# IE falls below 69% market share, Firefox climbs above 21%



## RootbeaR (Dec 9, 2006)

"...it is worth the note that IE6 achieved during the week market share numbers of about 28% during the week and about 21% on weekends in early 2008. In December, these numbers were down to about 20% during the week and 15% on weekends."
http://www.tgdaily.com/html_tmp/content-view-40800-113.html


----------



## tomdkat (May 6, 2006)

The company I work for standardizes on IE as the browser for us to use but I don't use it much at all. I use Firefox, Opera, and Google Chrome for 99% of web browsing (I use IE 1% of the time, mainly to do testing of sites I'm troublehooting) and for accessing internal company websites. There is only one internal site I use IE for since there's something funky with the AJAX scripting that works only in IE.

I found the IE usage numbers to varying during the week and weekend to be interesting. 

Peace...


----------



## JohnWill (Oct 19, 2002)

I use IE to access Microsoft sites.


----------



## TechGuy (Feb 12, 1999)

I'm with John -- I use IE only for Microsoft sites.

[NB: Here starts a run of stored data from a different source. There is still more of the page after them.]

-- ==== Sys2Proof/Safety.lean ====
section
/-!
DEFINITION. The terms claims are stated in: rounding as a relation on exact numbers (spec R61), extended values
(R67), what a command may answer (R78, R71, R19), the machine's invariant, safe steps, and the named hypotheses a
claim may make about a configuration (R6, R120).
-/

namespace Sys2Proof

open Sys2Proof.Machine

/-- Rounding as R61 words it, for an exact `r` that is not zero: with `e = max(floor(log2 |r|), -1022)` and
`u = 2^(e - 52)`, `n` is the integer nearest to `|r| / u`, the even one at a tie, and `w` has the sign of `r` and
the magnitude `n * u`, or is the infinity of that sign when `n * u >= 2^1024`. -/
def RoundsTo (r : ℚ) (w : Word) : Prop :=
  let e : ℤ := max (Int.log 2 |r|) (-1022)
  let u : ℚ := (2 : ℚ) ^ (e - 52)
  ∃ n : ℕ, |(|r| / u - n)| ≤ 1 / 2 ∧ (|(|r| / u - n)| = 1 / 2 → n % 2 = 0) ∧
    if (2 : ℚ) ^ 1024 ≤ n * u then w = (if r < 0 then negInf else posInf)
    else isFinite w = true ∧ sign w = decide (r < 0) ∧ |value w| = n * u

/-- The extended real number of a pattern that is not a NaN (R67). -/
def extended (w : Word) : WithBot (WithTop ℚ) :=
  if isInf w then (if sign w then ⊥ else ((⊤ : WithTop ℚ) : WithBot (WithTop ℚ)))
  else ((value w : WithTop ℚ) : WithBot (WithTop ℚ))

/-- Equal but for the pattern of a NaN (R79, R71 b). -/
def sameUpToNaN (v w : Word) : Prop := v = w ∨ (isNaN v = true ∧ isNaN w = true)

/-- What a command may answer (R19, R78): inside the command domain the operation's function, with some NaN
pattern where an arithmetic NaN arises (R71 b); outside it any 64-bit value (`UNSPEC64`). -/
def Permitted (c : Cfg) (i : Instr) (v : Word) : Prop :=
  inDomain c i = true → ∃ nan, isNaN nan = true ∧ v = function { cfg := c, nan := nan } i

/-- The same for a command word: a reserved one has no answer (R44). -/
def PermittedWord (c : Cfg) (w : CmdWord) (v : Word) : Prop :=
  match decode w with
  | .instr i => Permitted c i v
  | .reserved _ => False

/-- What the unit's phase says about the command awaiting its response (R17, R20): none in IDLE, the very
fields in BUSY, a permitted result in DONE. -/
def phaseOk (s : State) : Prop :=
  match s.unit with
  | .idle => s.pending = none
  | .busy op a b => s.pending = some (CmdWord.make op a b)
  | .done res => ∃ c, s.pending = some c ∧ PermittedWord s.cfg c res

/-- The machine's invariant: the configuration is well formed (R5), one command at most is in flight and it is
the pending one (R17, R20), and every pair the host holds is a command with an answer it may have (R11, R20). -/
def Inv (s : State) : Prop :=
  s.cfg.wellFormed = true ∧ phaseOk s ∧ ∀ p ∈ s.record, PermittedWord s.cfg p.1 p.2

/-- The unit holds no reserved command (R44). -/
def Machine.State.admits (s : State) : Bool :=
  match s.unit with
  | .busy op a b => (CmdWord.make op a b).admitted
  | .idle | .done _ => true

/-- The host keeps its duty in this step (R22, R154 d). -/
def Machine.State.hostKeeps (s : State) : Bool :=
  match s.script with
  | [] => true
  | p :: _ => !s.breaksOffer p

/-- A safe step: no reserved command is held and no standing offer is changed, so the model gives the step a
meaning. -/
def Machine.State.safe (s : State) : Bool := s.admits && s.hostKeeps

/-- Hypothesis on a configuration: `SIN_C[0] > 0` (R85, R90). -/
def Cfg.sinLeadPositive (c : Cfg) : Bool := flt posZero c.sinC[0]
/-- Hypothesis on a configuration: `ATAN_C[0] > 0` (R95). -/
def Cfg.atanLeadPositive (c : Cfg) : Bool := flt posZero c.atanC[0]
/-- Hypothesis on a configuration: `EXP2_Q[0]` is finite and not zero (R110). -/
def Cfg.exp2DenNonzero (c : Cfg) : Bool := isFinite c.exp2Q[0] && !isZero c.exp2Q[0]

/-- LOG_ONE_EXACT (R120): at `x = 1.0` the numerator `P` of LOG2_S1 is a zero, "the rounded sum of the four
numerator coefficients in Horner order", and the denominator is neither a zero nor a NaN, so that the quotient
is a zero. -/
def Cfg.logOneExact (c : Cfg) (nan : Word) : Bool :=
  isZero (horner nan c.log2P.toList f1)
    && !isZero (horner nan c.log2Q.toList f1) && !isNaN (horner nan c.log2Q.toList f1)

/-- The exact polynomial `T[0] + T[1] y + ...` of a table of exact numbers (R72). -/
def polyEval {K : Type} [Field K] (t : List K) (y : K) : K := t.foldr (fun c p => p * y + c) 0

/-- Accuracy hypothesis (R6, never a rule): sine Stage1 has 16.47 significant decimal digits on [0, 1]. -/
def Cfg.SinAccurate (c : Cfg) : Prop :=
  ∀ x : ℝ, 0 ≤ x → x ≤ 1 →
    |x * polyEval (c.sinC.toList.map fun w => ((value w : ℚ) : ℝ)) (x * x) - Real.sin (Real.pi / 6 * x)|
      ≤ (10 : ℝ) ^ (-16.47 : ℝ) * |Real.sin (Real.pi / 6 * x)|

/-- Accuracy hypothesis (R6): arctangent Stage1 has 16.52 digits on [0, tan(π/32)]. -/
def Cfg.AtanAccurate (c : Cfg) : Prop :=
  ∀ x : ℝ, 0 ≤ x → x ≤ Real.tan (Real.pi / 32) →
    |x * polyEval (c.atanC.toList.map fun w => ((value w : ℚ) : ℝ)) (x * x) - Real.arctan x|
      ≤ (10 : ℝ) ^ (-16.52 : ℝ) * |Real.arctan x|

/-- Accuracy hypothesis (R6): Exp2Stage1 has 18.08 digits on [-0.5, 0.5]. -/
def Cfg.Exp2Accurate (c : Cfg) : Prop :=
  ∀ x : ℝ, -(1 / 2) ≤ x → x ≤ 1 / 2 →
    let p := polyEval (c.exp2P.toList.map fun w => ((value w : ℚ) : ℝ)) (x * x) * x
    let q := polyEval (c.exp2Q.toList.map fun w => ((value w : ℚ) : ℝ)) (x * x)
    |(q + p) / (q - p) - (2 : ℝ) ^ x| ≤ (10 : ℝ) ^ (-18.08 : ℝ) * (2 : ℝ) ^ x

/-- Accuracy hypothesis (R6): Log2Stage1 has 8.32 digits on [1, 2] (90 C4). -/
def Cfg.Log2Accurate (c : Cfg) : Prop :=
  ∀ x : ℝ, 1 ≤ x → x ≤ 2 →
    |polyEval (c.log2P.toList.map fun w => ((value w : ℚ) : ℝ)) x
        / polyEval (c.log2Q.toList.map fun w => ((value w : ℚ) : ℝ)) x - Real.logb 2 x|
      ≤ (10 : ℝ) ^ (-8.32 : ℝ) * |Real.logb 2 x|

end Sys2Proof
end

I use Chrome for everything else. 

How long will it take before Chrome starts to eat away at Firefox's market share?


----------



## ekim68 (Jul 8, 2003)

I was wondering that, too...Google has had a large part in support for Firefox, but now it has a son to support...


----------



## JohnWill (Oct 19, 2002)

TechGuy said:


> How long will it take before Chrome starts to eat away at Firefox's market share?


They need to start supporting browser extensions before they will significantly impact FF IMO. I love all the extensibility that I get with FF, and I can't imagine giving that up.


----------